Look for the line containing "command. -/" in the entries below, then print that line and all that follow it exactly.

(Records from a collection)
━━━━━━━━━━

-- ==== Sys2Proof/Decode.lean ====
section
/-! DEFINITION. The table gives no row any bits (every row's "fields" is empty and none has a match), so no word spells a
command. -/

namespace Sys2Proof

/-- The command a word spells by the bits of spec/opcode_table.json: none, for the table gives no row any bits. -/
def decodeTableWord (_nbits _w : Nat) : Option Instr := none

end Sys2Proof
end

━━━━━━━━━━

(COMPLETED TASK)
command. -/

namespace Sys2Proof

/-- The command a word spells by the bits of spec/opcode_table.json: none, for the table gives no row any bits. -/
def decodeTableWord (_nbits _w : Nat) : Option Instr := none

end Sys2Proof
end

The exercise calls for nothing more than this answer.